◆ What you need to do
Among the entries below, only the lines starting at the one with "(d.withMem v).jet = d.jet := rfl" and ending at the one with "(d.withMem v).eph = d.eph := rfl", both included, are to be printed exactly.

◆ Supplied information
+ + + +
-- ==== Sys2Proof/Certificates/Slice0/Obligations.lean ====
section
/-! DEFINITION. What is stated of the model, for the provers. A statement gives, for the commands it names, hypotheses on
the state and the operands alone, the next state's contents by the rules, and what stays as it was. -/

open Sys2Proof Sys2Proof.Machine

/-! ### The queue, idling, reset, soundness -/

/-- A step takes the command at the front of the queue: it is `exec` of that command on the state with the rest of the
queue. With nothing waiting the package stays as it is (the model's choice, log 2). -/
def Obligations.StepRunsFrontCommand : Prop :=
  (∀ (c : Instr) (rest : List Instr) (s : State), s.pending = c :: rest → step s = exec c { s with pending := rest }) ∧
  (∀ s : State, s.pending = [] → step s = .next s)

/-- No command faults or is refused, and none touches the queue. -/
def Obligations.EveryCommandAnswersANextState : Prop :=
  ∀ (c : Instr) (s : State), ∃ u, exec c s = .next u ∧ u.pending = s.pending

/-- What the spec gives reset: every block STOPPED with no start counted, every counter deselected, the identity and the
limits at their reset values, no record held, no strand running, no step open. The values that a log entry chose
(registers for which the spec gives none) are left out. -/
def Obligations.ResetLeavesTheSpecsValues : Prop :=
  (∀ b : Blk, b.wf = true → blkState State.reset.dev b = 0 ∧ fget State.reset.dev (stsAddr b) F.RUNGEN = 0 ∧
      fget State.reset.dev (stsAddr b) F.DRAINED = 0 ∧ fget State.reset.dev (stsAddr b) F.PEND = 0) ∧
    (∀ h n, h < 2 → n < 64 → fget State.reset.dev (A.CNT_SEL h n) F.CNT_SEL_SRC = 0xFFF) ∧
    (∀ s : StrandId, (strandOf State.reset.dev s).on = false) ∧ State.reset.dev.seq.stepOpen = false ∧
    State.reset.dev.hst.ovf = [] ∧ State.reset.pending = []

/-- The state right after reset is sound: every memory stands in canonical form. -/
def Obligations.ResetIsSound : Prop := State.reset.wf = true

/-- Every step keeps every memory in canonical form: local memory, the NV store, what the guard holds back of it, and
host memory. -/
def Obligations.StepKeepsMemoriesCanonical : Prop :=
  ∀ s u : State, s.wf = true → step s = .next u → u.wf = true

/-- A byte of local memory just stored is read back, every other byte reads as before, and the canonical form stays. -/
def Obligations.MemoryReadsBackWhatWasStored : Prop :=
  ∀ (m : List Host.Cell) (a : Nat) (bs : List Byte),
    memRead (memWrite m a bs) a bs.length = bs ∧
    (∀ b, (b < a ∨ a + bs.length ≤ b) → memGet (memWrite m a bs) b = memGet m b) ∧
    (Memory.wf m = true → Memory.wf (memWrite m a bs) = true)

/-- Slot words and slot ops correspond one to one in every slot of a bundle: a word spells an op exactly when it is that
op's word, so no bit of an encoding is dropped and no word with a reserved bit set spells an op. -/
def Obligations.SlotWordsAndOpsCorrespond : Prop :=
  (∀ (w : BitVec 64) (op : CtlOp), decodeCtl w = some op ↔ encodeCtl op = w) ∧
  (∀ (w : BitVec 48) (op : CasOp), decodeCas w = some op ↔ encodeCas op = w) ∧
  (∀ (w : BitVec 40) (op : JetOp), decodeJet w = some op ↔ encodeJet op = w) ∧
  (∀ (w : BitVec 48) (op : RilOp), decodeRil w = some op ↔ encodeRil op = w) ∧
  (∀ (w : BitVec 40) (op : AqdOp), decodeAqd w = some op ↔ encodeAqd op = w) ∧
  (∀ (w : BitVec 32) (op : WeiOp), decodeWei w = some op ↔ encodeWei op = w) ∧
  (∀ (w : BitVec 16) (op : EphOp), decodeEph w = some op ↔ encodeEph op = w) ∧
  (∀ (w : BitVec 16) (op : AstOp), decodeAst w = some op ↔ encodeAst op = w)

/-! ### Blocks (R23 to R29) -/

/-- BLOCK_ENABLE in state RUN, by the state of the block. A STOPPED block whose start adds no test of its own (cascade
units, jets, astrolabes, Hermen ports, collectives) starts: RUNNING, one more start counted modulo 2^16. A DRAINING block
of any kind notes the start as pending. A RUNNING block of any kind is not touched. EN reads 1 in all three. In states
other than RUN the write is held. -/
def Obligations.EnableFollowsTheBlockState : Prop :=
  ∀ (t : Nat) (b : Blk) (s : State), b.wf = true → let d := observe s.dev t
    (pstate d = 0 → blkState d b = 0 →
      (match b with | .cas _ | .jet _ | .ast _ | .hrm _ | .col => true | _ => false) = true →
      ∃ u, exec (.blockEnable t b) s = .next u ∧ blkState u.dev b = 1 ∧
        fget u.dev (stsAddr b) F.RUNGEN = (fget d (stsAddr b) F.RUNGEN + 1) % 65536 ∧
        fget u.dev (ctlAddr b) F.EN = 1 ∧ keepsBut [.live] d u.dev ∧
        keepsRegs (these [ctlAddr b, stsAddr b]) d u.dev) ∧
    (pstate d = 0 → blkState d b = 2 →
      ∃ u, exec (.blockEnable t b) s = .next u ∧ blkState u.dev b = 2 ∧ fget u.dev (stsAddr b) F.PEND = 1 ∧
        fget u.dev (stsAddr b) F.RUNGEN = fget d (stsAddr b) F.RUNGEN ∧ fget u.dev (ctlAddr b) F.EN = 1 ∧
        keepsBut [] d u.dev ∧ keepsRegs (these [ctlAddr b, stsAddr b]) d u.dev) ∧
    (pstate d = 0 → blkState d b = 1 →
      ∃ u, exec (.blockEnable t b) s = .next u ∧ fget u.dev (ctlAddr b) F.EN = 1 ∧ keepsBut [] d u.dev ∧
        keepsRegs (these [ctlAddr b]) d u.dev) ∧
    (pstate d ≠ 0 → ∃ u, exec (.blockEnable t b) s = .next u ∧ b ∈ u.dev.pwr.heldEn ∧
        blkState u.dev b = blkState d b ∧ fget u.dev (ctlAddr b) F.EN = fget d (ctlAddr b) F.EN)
+ + + +
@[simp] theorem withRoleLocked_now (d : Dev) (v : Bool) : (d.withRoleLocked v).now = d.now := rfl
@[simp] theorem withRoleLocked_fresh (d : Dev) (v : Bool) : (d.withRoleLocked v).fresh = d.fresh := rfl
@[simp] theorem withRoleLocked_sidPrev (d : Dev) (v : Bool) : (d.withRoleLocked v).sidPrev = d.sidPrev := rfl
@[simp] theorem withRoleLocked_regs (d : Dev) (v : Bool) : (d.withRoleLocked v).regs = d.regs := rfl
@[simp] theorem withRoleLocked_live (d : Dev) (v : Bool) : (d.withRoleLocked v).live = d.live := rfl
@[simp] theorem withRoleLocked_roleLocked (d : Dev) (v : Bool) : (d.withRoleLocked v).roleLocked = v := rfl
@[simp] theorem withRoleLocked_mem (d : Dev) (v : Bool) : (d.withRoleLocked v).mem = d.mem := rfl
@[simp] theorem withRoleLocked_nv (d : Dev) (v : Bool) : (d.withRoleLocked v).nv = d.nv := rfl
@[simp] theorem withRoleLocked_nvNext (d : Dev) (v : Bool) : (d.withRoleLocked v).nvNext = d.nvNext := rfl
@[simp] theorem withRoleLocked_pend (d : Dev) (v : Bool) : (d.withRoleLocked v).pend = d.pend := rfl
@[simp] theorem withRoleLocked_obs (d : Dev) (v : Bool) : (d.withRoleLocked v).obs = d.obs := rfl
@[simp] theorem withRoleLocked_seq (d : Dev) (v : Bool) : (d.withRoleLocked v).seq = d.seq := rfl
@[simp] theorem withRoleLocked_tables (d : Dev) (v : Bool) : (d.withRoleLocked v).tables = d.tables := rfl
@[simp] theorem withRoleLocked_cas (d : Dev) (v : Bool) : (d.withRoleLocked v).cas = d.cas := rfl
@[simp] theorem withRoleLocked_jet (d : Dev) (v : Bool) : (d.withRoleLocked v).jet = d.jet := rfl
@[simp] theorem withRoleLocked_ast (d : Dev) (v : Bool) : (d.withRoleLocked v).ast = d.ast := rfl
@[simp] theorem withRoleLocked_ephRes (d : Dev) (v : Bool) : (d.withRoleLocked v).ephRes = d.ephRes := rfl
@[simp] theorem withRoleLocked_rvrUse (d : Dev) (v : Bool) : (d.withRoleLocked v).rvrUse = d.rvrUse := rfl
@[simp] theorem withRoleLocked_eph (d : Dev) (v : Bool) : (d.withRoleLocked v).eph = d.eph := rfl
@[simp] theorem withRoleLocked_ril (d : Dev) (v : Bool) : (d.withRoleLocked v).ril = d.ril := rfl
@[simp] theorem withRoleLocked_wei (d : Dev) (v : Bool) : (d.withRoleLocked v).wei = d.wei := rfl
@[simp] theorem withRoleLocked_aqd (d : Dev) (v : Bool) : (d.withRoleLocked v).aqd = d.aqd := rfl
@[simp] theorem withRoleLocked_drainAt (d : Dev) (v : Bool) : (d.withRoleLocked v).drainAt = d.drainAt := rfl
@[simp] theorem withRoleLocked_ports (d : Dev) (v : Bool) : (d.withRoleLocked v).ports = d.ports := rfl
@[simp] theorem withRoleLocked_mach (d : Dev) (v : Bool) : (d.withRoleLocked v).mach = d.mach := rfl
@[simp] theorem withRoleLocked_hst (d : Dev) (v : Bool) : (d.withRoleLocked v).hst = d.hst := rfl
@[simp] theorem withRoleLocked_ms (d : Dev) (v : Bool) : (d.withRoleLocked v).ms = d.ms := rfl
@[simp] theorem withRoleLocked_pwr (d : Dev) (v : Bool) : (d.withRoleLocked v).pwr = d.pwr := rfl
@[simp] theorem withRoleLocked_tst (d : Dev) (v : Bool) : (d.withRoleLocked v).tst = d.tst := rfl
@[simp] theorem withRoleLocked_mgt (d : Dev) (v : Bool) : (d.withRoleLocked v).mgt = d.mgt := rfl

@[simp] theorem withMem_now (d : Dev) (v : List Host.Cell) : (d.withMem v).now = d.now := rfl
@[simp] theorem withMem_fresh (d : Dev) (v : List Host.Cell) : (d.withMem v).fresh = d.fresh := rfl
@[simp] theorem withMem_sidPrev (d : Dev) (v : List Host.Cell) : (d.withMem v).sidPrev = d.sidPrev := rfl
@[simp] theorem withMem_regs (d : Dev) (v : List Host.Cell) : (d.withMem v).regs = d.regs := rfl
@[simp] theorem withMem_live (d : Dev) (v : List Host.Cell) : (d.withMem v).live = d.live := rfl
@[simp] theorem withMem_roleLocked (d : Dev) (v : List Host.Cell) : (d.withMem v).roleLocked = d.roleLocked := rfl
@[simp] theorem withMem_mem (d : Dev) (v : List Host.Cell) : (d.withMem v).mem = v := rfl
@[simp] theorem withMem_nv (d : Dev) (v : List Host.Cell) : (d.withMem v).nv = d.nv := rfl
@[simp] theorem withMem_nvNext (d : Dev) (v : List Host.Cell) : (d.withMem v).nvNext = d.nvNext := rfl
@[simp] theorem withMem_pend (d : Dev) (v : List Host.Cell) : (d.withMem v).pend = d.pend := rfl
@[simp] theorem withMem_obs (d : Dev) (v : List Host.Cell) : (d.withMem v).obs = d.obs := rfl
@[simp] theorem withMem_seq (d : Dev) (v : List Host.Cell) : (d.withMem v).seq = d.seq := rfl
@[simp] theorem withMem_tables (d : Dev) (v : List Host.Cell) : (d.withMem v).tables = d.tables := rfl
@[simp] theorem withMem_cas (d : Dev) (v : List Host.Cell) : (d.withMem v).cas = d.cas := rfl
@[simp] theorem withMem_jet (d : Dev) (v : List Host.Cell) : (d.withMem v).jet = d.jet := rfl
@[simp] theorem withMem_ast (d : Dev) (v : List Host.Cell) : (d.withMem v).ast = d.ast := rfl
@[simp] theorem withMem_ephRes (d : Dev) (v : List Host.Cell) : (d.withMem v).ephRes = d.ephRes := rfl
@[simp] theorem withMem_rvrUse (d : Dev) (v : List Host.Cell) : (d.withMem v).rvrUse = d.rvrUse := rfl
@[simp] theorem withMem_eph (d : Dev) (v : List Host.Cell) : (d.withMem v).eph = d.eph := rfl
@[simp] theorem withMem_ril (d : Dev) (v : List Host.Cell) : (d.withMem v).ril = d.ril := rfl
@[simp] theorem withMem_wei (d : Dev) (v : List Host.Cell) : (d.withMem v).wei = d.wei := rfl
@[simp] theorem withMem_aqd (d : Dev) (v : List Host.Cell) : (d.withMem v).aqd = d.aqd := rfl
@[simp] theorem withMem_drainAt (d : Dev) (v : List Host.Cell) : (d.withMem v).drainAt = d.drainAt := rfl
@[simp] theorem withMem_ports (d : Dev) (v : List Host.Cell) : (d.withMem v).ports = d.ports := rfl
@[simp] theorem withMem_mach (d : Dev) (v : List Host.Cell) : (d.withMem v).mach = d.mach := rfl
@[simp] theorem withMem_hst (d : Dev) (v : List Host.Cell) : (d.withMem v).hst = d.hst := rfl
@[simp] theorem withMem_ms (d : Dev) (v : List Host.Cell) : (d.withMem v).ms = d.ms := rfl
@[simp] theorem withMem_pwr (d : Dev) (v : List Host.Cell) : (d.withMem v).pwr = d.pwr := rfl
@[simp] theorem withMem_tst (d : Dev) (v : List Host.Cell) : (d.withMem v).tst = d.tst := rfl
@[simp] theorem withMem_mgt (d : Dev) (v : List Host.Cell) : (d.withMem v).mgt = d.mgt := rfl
+ + + +
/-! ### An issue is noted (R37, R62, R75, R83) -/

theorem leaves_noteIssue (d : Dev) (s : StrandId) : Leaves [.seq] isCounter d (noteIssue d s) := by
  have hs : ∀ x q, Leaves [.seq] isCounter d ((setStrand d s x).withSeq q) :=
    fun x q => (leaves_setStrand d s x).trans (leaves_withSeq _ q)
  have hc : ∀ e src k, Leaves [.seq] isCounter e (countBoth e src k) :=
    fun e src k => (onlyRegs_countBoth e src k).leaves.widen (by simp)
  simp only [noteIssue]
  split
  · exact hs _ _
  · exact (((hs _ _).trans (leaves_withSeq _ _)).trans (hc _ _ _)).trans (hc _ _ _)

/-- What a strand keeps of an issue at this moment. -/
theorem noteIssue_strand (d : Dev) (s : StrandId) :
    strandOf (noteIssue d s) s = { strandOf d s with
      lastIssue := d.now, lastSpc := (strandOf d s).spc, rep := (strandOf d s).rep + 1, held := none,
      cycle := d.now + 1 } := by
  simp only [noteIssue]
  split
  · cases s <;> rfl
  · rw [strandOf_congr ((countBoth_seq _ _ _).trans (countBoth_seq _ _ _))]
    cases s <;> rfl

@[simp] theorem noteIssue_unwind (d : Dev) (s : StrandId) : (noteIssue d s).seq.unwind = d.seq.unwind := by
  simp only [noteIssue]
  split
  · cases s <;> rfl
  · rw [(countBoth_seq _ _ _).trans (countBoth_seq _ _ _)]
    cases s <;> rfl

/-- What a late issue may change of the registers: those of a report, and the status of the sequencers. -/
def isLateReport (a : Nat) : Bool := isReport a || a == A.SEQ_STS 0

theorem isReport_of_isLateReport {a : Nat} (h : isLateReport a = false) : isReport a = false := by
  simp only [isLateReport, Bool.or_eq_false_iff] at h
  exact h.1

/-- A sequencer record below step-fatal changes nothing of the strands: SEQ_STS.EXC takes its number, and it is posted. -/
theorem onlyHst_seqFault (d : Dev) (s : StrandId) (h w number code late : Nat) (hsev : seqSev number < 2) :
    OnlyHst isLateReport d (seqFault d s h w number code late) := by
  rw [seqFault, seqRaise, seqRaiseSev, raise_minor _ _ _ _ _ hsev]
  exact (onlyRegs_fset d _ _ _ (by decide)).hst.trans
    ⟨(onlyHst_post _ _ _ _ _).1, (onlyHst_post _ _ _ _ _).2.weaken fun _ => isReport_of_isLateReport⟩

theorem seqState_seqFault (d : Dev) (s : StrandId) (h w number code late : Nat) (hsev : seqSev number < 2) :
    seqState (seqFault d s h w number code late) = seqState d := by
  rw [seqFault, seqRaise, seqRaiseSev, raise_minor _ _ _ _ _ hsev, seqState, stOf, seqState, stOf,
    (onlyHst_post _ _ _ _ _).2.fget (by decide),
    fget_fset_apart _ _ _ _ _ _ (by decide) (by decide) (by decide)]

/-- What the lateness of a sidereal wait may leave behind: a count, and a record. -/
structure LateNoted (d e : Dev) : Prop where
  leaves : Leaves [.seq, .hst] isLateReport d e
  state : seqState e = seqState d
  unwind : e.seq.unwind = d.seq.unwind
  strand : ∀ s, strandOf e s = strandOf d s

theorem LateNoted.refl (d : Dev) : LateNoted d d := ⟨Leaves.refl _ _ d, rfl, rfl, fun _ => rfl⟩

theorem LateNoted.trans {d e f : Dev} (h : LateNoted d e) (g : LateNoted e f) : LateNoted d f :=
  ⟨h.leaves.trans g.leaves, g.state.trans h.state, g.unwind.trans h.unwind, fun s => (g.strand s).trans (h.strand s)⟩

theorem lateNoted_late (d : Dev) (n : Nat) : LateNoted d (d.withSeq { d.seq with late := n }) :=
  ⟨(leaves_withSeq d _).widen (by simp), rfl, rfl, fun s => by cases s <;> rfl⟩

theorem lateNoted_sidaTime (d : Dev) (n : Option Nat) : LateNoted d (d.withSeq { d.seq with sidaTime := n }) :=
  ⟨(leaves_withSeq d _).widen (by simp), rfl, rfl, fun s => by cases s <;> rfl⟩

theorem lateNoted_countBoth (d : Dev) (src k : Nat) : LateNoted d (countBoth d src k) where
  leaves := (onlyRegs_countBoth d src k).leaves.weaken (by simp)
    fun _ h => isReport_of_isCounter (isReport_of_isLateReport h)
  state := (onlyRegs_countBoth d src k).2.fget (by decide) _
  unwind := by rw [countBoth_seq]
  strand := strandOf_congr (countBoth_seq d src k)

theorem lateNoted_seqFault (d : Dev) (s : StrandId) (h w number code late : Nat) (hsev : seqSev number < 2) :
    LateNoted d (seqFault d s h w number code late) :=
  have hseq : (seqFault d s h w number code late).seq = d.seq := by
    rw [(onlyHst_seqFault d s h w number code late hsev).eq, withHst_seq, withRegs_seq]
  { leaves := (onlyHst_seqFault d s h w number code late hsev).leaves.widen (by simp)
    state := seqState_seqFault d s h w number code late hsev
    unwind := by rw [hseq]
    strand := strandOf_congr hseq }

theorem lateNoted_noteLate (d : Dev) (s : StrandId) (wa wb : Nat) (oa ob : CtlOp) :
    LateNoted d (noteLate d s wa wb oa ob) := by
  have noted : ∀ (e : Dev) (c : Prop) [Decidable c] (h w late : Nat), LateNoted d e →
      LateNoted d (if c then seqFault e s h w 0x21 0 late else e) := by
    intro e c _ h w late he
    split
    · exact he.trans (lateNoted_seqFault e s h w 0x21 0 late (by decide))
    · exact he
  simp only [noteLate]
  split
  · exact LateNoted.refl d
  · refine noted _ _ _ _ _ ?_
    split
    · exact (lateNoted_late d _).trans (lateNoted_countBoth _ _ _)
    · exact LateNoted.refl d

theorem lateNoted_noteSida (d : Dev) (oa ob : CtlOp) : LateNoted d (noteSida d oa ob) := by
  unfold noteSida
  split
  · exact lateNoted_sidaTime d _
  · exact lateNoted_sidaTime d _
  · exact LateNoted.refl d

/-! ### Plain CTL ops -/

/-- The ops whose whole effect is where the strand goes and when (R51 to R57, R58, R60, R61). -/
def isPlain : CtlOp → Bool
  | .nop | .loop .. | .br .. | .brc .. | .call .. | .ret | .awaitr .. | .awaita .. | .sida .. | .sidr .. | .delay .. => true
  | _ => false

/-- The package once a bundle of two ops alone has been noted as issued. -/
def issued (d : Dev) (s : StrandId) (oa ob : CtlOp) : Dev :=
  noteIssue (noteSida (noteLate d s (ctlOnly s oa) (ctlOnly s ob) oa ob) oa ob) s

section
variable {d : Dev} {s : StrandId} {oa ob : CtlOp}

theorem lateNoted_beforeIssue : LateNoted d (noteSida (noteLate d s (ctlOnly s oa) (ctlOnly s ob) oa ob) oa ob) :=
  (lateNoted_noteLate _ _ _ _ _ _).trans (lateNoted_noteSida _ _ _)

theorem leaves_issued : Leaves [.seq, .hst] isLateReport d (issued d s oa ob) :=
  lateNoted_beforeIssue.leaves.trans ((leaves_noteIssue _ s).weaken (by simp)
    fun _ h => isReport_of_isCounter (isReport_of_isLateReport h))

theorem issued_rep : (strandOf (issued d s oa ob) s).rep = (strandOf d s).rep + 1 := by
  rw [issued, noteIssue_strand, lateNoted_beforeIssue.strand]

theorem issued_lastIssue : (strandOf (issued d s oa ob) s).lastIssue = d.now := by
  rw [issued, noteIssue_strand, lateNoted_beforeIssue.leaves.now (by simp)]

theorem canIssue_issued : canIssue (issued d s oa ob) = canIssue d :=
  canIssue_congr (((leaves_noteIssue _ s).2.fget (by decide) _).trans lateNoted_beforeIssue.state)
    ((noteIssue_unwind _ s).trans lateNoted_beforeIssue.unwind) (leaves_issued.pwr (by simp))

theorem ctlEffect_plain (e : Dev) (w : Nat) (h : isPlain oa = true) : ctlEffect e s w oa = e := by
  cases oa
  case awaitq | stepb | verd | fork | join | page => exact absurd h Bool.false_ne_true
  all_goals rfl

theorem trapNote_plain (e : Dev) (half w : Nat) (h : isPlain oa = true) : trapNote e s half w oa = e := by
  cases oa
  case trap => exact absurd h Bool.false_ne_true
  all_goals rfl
+ + + +
◆ Exercise solution
@[simp] theorem withMem_jet (d : Dev) (v : List Host.Cell) : (d.withMem v).jet = d.jet := rfl
@[simp] theorem withMem_ast (d : Dev) (v : List Host.Cell) : (d.withMem v).ast = d.ast := rfl
@[simp] theorem withMem_ephRes (d : Dev) (v : List Host.Cell) : (d.withMem v).ephRes = d.ephRes := rfl
@[simp] theorem withMem_rvrUse (d : Dev) (v : List Host.Cell) : (d.withMem v).rvrUse = d.rvrUse := rfl
@[simp] theorem withMem_eph (d : Dev) (v : List Host.Cell) : (d.withMem v).eph = d.eph := rfl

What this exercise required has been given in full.